-- ==== Sys2Proof/Tests/Slice0.lean ====
section
/-!
SUPPORT. Tests: places and words of the spec's worked examples, one command that is not well formed for each check of
`wellFormed`, and for each statement with hypotheses a state and operands that meet them, clause by clause.
-/
open Sys2Proof Sys2Proof.Machine
set_option maxRecDepth 100000
set_option exponentiation.threshold 600
namespace Sys2Proof.Tests

/-- The state after reset. -/
def rs : State := State.reset

/-- A state with registers stored. -/
def regs (l : List (PLoc × Word)) (s : State) : State := l.foldl (fun z p => setReg z p.1 p.2) s

/-- A state at tick and line time `n`. -/
def tk (n : Nat) (s : State) : State := { s with time := { s.time with tick := n, lt := BitVec.ofNat 48 n } }

/-- A state in a mode. -/
def md (m : Mode) (s : State) : State := { s with sys := { s.sys with mode := m } }

/-- A submission entry of ring 0 with its arguments. -/
def cm (a0 : Word) (a1 : Word := 0) (a2 : Word := 0) (a3 : Word := 0) (a4 : Word := 0) (a5 : Word := 0) (a6 : Word := 0)
    (flags : Byte := 0) : Entry := ⟨0, 0, flags, 0, a0, a1, a2, a3, a4, a5, a6, 0⟩

/-- A state with a session whose ring 0 holds one fetched command. -/
def qs (op : Byte) (e : Entry) (s : State) : State :=
  setHreg { s with host := { s.host with sessionOpen := true, busMaster := true, subs := s.host.subs.set 0 { s.host.subs[0] with fetched := [(op, e)], tail := 1, head := 1 } } } (sqReg 0 0x08) 0xC0500000

/-- That state with the command taken. -/
def qz (op : Byte) (e : Entry) (s : State) : State := (takeHead (qs op e s) op e).getD s

/-- The command is taken. -/
def takesNow (op : Byte) (e : Entry) (s : State) : Bool :=
  alive (qs op e s) && decide ((qs op e s).sys.mode ≠ .powerFail) && !mustWait (qs op e s) op.toNat e && (takeHead (qs op e s) op e).isSome &&
    decide (cmdCheck (qz op e s) op.toNat e = none)

theorem takes_now {op : Byte} {e : Entry} {s : State} (h : takesNow op e s = true) : Takes (qs op e s) op e (qz op e s) := by
  simp only [takesNow, Bool.and_eq_true, Bool.not_eq_true', decide_eq_true_eq] at h
  obtain ⟨⟨⟨⟨h1, h2⟩, h3⟩, h4⟩, h5⟩ := h
  refine ⟨by rw [h1]; simpa using h2, h3, ?_, h5⟩
  unfold qz
  rw [Option.isSome_iff_exists] at h4
  obtain ⟨z, hz⟩ := h4
  rw [hz]; rfl

theorem pairs {α β : Type} {p : α × β} {a : α} (h : p.1 = a) : p = (a, p.2) := by rw [← h]
theorem pair2 {α β : Type} {p : α × β} {b : β} (h : p.2 = b) : p = (p.1, b) := by rw [← h]
theorem pair3 {α β γ : Type} {p : α × β × γ} {c : γ} (h : p.2.2 = c) : p = (p.1, p.2.1, c) := by rw [← h]

theorem rd3 {α β γ : Type} {p : α × β × γ} {a : α} {c : γ} (h : p.1 = a) (k : p.2.2 = c) : p = (a, p.2.1, c) := by
  rw [← h, ← k]

theorem ok_of {ε α : Type} {p : Except ε α} {d : α} (h : p.toBool = true) : p = .ok (p.toOption.getD d) := by
  cases p with
  | ok => rfl
  | error => cases h

/-- The error of an outcome. -/
def errGet {ε α : Type} (p : Except ε α) (d : ε) : ε :=
  match p with
  | .ok _ => d
  | .error e => e

theorem err_of {α β γ δ : Type} {p : Except (α × β × γ) δ} {d : α × β × γ} {a : α} {b : β} (h : p.toBool = false)
    (k : (errGet p d).1 = a) (l : (errGet p d).2.1 = b) : p = .error (a, b, (errGet p d).2.2) := by
  cases p with
  | ok => cases h
  | error => subst k; subst l; rfl

theorem inl_of {α β γ : Type} {p : α × (β ⊕ γ)} (h : p.2.isLeft = true) : p = (p.1, .inl (p.2.getLeft h)) := by
  obtain ⟨x, y⟩ := p
  cases y with
  | inl => rfl
  | inr => cases h

theorem inr_of {α β γ δ : Type} {p : α × (β ⊕ γ × δ)} (h : p.2.isRight = true) :
    p = (p.1, .inr ((p.2.getRight h).1, (p.2.getRight h).2)) := by
  obtain ⟨x, y⟩ := p
  cases y with
  | inl => cases h
  | inr => rfl

theorem some_of {α β : Type} {p : Option α × β} (h : p.1.isSome = true) : p = (some (p.1.get h), p.2) := by
  obtain ⟨x, y⟩ := p
  cases x with
  | none => cases h
  | some => rfl

theorem pe2 {α β : Type} (p : α × β) : p = (p.1, p.2) := rfl

theorem none_all {α : Type} {p : Option α} (h : p = none) {q : α → Prop} : ∀ y, p = some y → q y := by
  intro y k
  rw [h] at k
  cases k

theorem someD {α : Type} {p : Option α} {d : α} (h : p.isSome = true) : p = some (p.getD d) := by
  obtain ⟨x, hx⟩ := Option.isSome_iff_exists.mp h
  rw [hx]; rfl

/-- A domain of a state. -/
def dm (f : Dom → Dom) (s : State) : State := updDom s 0 f

/-- An entry of domain 0's arm table. -/
def armed (s : State) : State := dm (fun x => { x with st := .synced, arm := [(0, ⟨0, 0, 0, 0, 0, 0, []⟩)] }) s

/-- An open fault. -/
def f0 : OpenFault := ⟨0x10, .cell 0, .cell 0, 2, false, none, none, none, 0, ⟨0x05, 0, 0, 0, 0⟩⟩

/-- A state whose slot 0 holds a fault. -/
def slot (f : OpenFault) (s : State) : State := { s with flt := { s.flt with slots := s.flt.slots.set 0 (some f) } }

/-- A state with a scope in fault state. -/
def held (x : Scope) (latched : Bool) (s : State) : State :=
  { s with flt := { s.flt with scopes := [{ scope := x, since := 0, quietFrom := 0, latched := latched, active := false }] } }

/-- A state in SERVICE with a staged image in some state. -/
def staged (x : StageState) (s : State) : State := md .service { s with sec := { s.sec with stage := x } }

/-- A parameter write is accepted. -/
def acceptsNow (s : State) (who : Requester) (l : PLoc) (v : Word) : Bool :=
  reaches s who l && (match paramInfo l with
    | some i => decide (writeRefused s l i v = none)
    | none => false)

theorem accepts_now {s : State} {who : Requester} {l : PLoc} {v : Word} (h : acceptsNow s who l v = true) : Accepts s who l v := by
  unfold acceptsNow at h
  rw [Bool.and_eq_true] at h
  refine ⟨h.1, ?_⟩
  have h2 := h.2
  split at h2
  · next i hi => exact ⟨i, hi, by simpa using h2⟩
  · cases h2

/-- A state whose submission ring 0 is set up in host memory, or in ring memory. -/
def ringed (cfg : Word32) (f : SubRing → SubRing) (s : State) : State :=
  updSub (setHreg { s with host := { s.host with busMaster := true } } (sqReg 0 0x08) cfg) 0 f

/-- A state with a change of the host port. -/
def ho (f : HostIf → HostIf) (s : State) : State := { s with host := f s.host }

/-- A state on the SPI port. -/
def spi (s : State) : State := { s with host := { s.host with transport := .spi } }

/-- A state with a change of the clocks. -/
def ck (f : Clock → Clock) (s : State) : State := { s with time := { s.time with clk := f s.time.clk } }

/-- A record that waits. -/
def pl0 : Placed := ⟨0, 0, 22, ⟨0x01, 0, 0, 0, 0⟩⟩

/-- An armed occurrence of an angle event, and one whose start has been matched. -/
def occ0 : Occ :=
  { handle := 0, pulse := false, act := .set, cycle := 0, startAt := 0, startFlags := 0, startOut := false, startFired := false,
    endAngle := 0, endCycle := 0, endAt := none, endFlags := 0, endOut := false, startLoad := 0, endLoad := 0, link := .live }
def occ1 : Occ := { occ0 with pulse := true, startOut := true, endAt := some 0 }

/-- A committed write of a parameter-RAM word, and one of a cell's latch. -/
def lt0 : Late := ⟨4, .host, 0, .write 0 (.pram 0 3 .direct) 5⟩
def lc0 : Late := ⟨4, .host, 0, .latch 0 .set⟩
def ag (l : List Late) (s : State) : State := { s with agenda := { s.agenda with late := l } }

/-- A tooth on its way to the leaves. -/
def tooth0 : Tooth := { kind := .real, pin := 0, idx := 0, period := 0, upd := 0, state := .synced, causes := [], gapOk := false, noise := 0, clamp := none, jump := none, cycle := none, micro := none, ang := none, rev := none }

/-- A request of source 17. -/
def req0 : Request := ⟨0, 0, 0, none, none, 0, false⟩

/-- A routine that stands at the first customer word. -/
def rout (p : Phase) : Routine := { routineAt rs 0 17 req0 0 with pc := 0xC40, readyAt := 0, firstAt := 0, phase := p }

/-- A state with a change of a cell, and of a block. -/
def ce (f : Cell → Cell) (s : State) : State := updCell s 0 f
def bk (f : Block → Block) (s : State) : State := updBlk s 0 f

/-- A sequencer that stands at a microword, its word and its data. -/
def w0 : MicroWord := 1 <<< 100
def sw : State := bk (fun x => { x with run := some (rout .body) }) (regs [(.block 0 0x00, 1)] { rs with mem := { rs.mem with cstore := [(0xC40, 1 <<< 100)] } })
def d0 : Word := aluResult (fld w0 105 100) (microSource (rout .body) w0 (fld w0 99 95)) (microSource (rout .body) w0 (fld w0 94 90)) (rout .body).c

/-- A state with a change of a carrier, of a channel and of an engine. -/
def ca (k : Carrier) (f : CarrierSt → CarrierSt) (s : State) : State := updCarrier s k f
def ch (f : Channel → Channel) (s : State) : State := updChan s 0 f
def pe (f : Pewter → Pewter) (s : State) : State := updPe s 0 f

/-- Channel 0 enabled in a mode, and engine 0 enabled with a word in hand. -/
def cn (mode : Word) (s : State) : State := regs [(.chan 0 0x00, 1), (.chan 0 0x01, mode)] s
def pw (w : PewterWord) (f : Pewter → Pewter) : State := pe (fun e => f { e with nextStep := some 0, ir := some w }) (regs [(.pewter 0 0x00, 1)] rs)

/-- A state with a change of the link port A, of the node, of a converter, of a sequencer and of a comparator. -/
def po (f : ElcPort → ElcPort) (s : State) : State := updPort (regs [(.link 0x00, 3)] s) .a f
def no (f : Electrum → Electrum) (s : State) : State := updElc (regs [(.link 0x00, 3)] s) f
def ad (f : Converter → Converter) (s : State) : State := updAdc s 0 f
def sq (f : Sequencer → Sequencer) (s : State) : State := updSeq s 0 f
def cp (f : Comparator → Comparator) (s : State) : State := updComp s 0 f

/-- Region 0's trigger list with one entry. -/
def ent (w0 w1 w2 : Word) (s : State) : State := setSqWord (setSqWord (setSqWord s 0 0 0 w0) 0 0 1 w1) 0 0 2 w2

/-- A frame of number 0 with its checksum. -/
def fr : List Byte := [0, 0, 0x50, 0] ++ List.replicate 242 0 ++ [0x8B, 0xD8, 0x89, 0xF2]

/-- A frame of master 1 with its checksum. -/
def fr1 : List Byte := [0, 0, 0x50, 0x20] ++ List.replicate 242 0 ++ [0xF1, 0xBE, 0xBD, 0x96]

theorem fr1_crc : frameCrc fr1 = BitVec.ofNat 32 (beAt fr1 246 4) := by decide +kernel

theorem fr_crc : frameCrc fr = BitVec.ofNat 32 (beAt fr 246 4) := by decide +kernel

/-- A firmware image, what the boot flow finds, a scope in fault state, and a history entry. -/
def img : ImageInfo := ⟨1, 0, 0, 0xFF, false, true, true⟩
def bf (ok : Bool) : BootFind := ⟨false, none, ok, 0⟩
def ss (x : Scope) : ScopeState := { scope := x, since := 0, quietFrom := 0, latched := false, active := false }
def he : HistEntry := { body := ⟨0x01, 0, 0, 0, 0⟩, seq := 0, acked := none, closed := none, latched := none, exits := 0, boot := 0, cal := 0, calValid := true }
def ci : CommitImg := { n := 1, wear := Vector.ofFn (fun _ => 0), binds := Vector.ofFn (fun _ => 0), duty := Vector.ofFn (fun _ => 0) }

/-- A device whose debug port is open, and one that writes a lifetime commit. -/
def dbg (s : State) : State := { s with sec := { s.sec with lc := .development, debugOk := true } }
def lw (s : State) : State := { s with life := { s.life with writing := some ci } }

/-- A state in POWER-FAIL with no commit running, and its monitors within their thresholds, for either grade (R381). -/
def pfail : State := { rs with life := { rs.life with writing := none }, sys := { rs.sys with mode := .powerFail } }

theorem pfail_thresholds (m : Fin 24) (h : m.val < 8) :
    reg pfail (.monitor (0x0A + 3 * m.val)) = BitVec.ofNat 24 (pair12 (-180) (if Config.gradeEB then 520 else 480)) := by
  have l : locate (paOf (.monitor (0x0A + 3 * m.val))) = some (.monitor (0x0A + 3 * m.val)) := by revert m; decide
  show regReset _ = _
  unfold regReset
  rw [l]
  have i : paramInfo (.monitor (0x0A + 3 * m.val)) = pS (faultReset ((0x0A + 3 * m.val - 8) / 3)) 0xFFFFFF := by
    have := m.isLt
    show infoMonitor _ = _
    unfold infoMonitor
    simp only [show ¬ (0x0A + 3 * m.val = 0) by omega, show ¬ (0x0A + 3 * m.val = 1) by omega, show ¬ (0x0A + 3 * m.val ≤ 4) by omega,
      show ¬ (0x0A + 3 * m.val < 8) by omega, show 0x0A + 3 * m.val ≤ 0x4F by omega, show ¬ ((0x0A + 3 * m.val - 8) % 3 = 0) by omega,
      show ¬ ((0x0A + 3 * m.val - 8) % 3 = 1) by omega, if_false, if_true]
  dsimp only
  rw [i]
  have d : (0x0A + 3 * m.val - 8) / 3 = m.val := by omega
  rw [d]
  unfold faultReset pS
  simp only [h, if_true]
  rfl

theorem pfail_inside : (List.finRange 24).any (monBeyond pfail) = false := by
  rw [List.any_eq_false]
  intro m _
  by_cases h : m.val < 8
  · unfold monBeyond
    rw [pfail_thresholds m h]
    generalize Config.gradeEB = b
    revert b m; decide
  · revert m; decide

/-! ### Words no row spells, and places in parameter space -/

/-- spec/opcode_table.json gives its rows no bits. -/
theorem test_no_word_spells_a_command : decodeTableWord 16 0 = none ∧ decodeTableWord 32 0x12345678 = none := by decide

/-- 00_scope.md, the worked example of cell 2.5.11. -/
theorem test_cell_2_5_11 :
    cellOf 21 11 = 347 ∧ paOf (.cell 347 0x00) = 0x012B60 ∧ paOf (.block 21 0x00) = 0x021500 ∧
      paOf (.pram 21 0 .direct) = 0x1A8000 := by decide

/-- 01_architecture_and_timebase.md, the worked examples of the RAM areas. -/
theorem test_ram_areas :
    paOf (.pram 21 0x0123 .set) = 0x1AA123 ∧ paOf (.pram 21 0x0123 .clear) = 0x1AC123 ∧
      paOf (.rram 2 0xC100) = 0x22C100 ∧ locate 0x1AA123 = some (.pram 21 0x0123 .set) := by decide

/-- 08_analogue_front_end.md, the example of a trigger-list entry: EN, ANGLE and domain D3. -/
theorem test_trigger_word : bit (0x930000 : Word) 23 = true ∧ fld (0x930000 : Word) 22 20 = 1 ∧
    fld (0x930000 : Word) 19 16 = 3 ∧ paOf (.seqr 2 0x1) = 0x080821 ∧ paOf (.seqr 2 0x2) = 0x080822 := by decide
____
Everything from the first line of the data through the line holding "rw [Option.isSome_iff_exists] at h4" should be output exactly, and no other lines.

#### [Your solution]
-- ==== Sys2Proof/Tests/Slice0.lean ====
section
/-!
SUPPORT. Tests: places and words of the spec's worked examples, one command that is not well formed for each check of
`wellFormed`, and for each statement with hypotheses a state and operands that meet them, clause by clause.
-/
open Sys2Proof Sys2Proof.Machine
set_option maxRecDepth 100000
set_option exponentiation.threshold 600
namespace Sys2Proof.Tests

/-- The state after reset. -/
def rs : State := State.reset

/-- A state with registers stored. -/
def regs (l : List (PLoc × Word)) (s : State) : State := l.foldl (fun z p => setReg z p.1 p.2) s

/-- A state at tick and line time `n`. -/
def tk (n : Nat) (s : State) : State := { s with time := { s.time with tick := n, lt := BitVec.ofNat 48 n } }

/-- A state in a mode. -/
def md (m : Mode) (s : State) : State := { s with sys := { s.sys with mode := m } }

/-- A submission entry of ring 0 with its arguments. -/
def cm (a0 : Word) (a1 : Word := 0) (a2 : Word := 0) (a3 : Word := 0) (a4 : Word := 0) (a5 : Word := 0) (a6 : Word := 0)
    (flags : Byte := 0) : Entry := ⟨0, 0, flags, 0, a0, a1, a2, a3, a4, a5, a6, 0⟩

/-- A state with a session whose ring 0 holds one fetched command. -/
def qs (op : Byte) (e : Entry) (s : State) : State :=
  setHreg { s with host := { s.host with sessionOpen := true, busMaster := true, subs := s.host.subs.set 0 { s.host.subs[0] with fetched := [(op, e)], tail := 1, head := 1 } } } (sqReg 0 0x08) 0xC0500000

/-- That state with the command taken. -/
def qz (op : Byte) (e : Entry) (s : State) : State := (takeHead (qs op e s) op e).getD s

/-- The command is taken. -/
def takesNow (op : Byte) (e : Entry) (s : State) : Bool :=
  alive (qs op e s) && decide ((qs op e s).sys.mode ≠ .powerFail) && !mustWait (qs op e s) op.toNat e && (takeHead (qs op e s) op e).isSome &&
    decide (cmdCheck (qz op e s) op.toNat e = none)

theorem takes_now {op : Byte} {e : Entry} {s : State} (h : takesNow op e s = true) : Takes (qs op e s) op e (qz op e s) := by
  simp only [takesNow, Bool.and_eq_true, Bool.not_eq_true', decide_eq_true_eq] at h
  obtain ⟨⟨⟨⟨h1, h2⟩, h3⟩, h4⟩, h5⟩ := h
  refine ⟨by rw [h1]; simpa using h2, h3, ?_, h5⟩
  unfold qz
  rw [Option.isSome_iff_exists] at h4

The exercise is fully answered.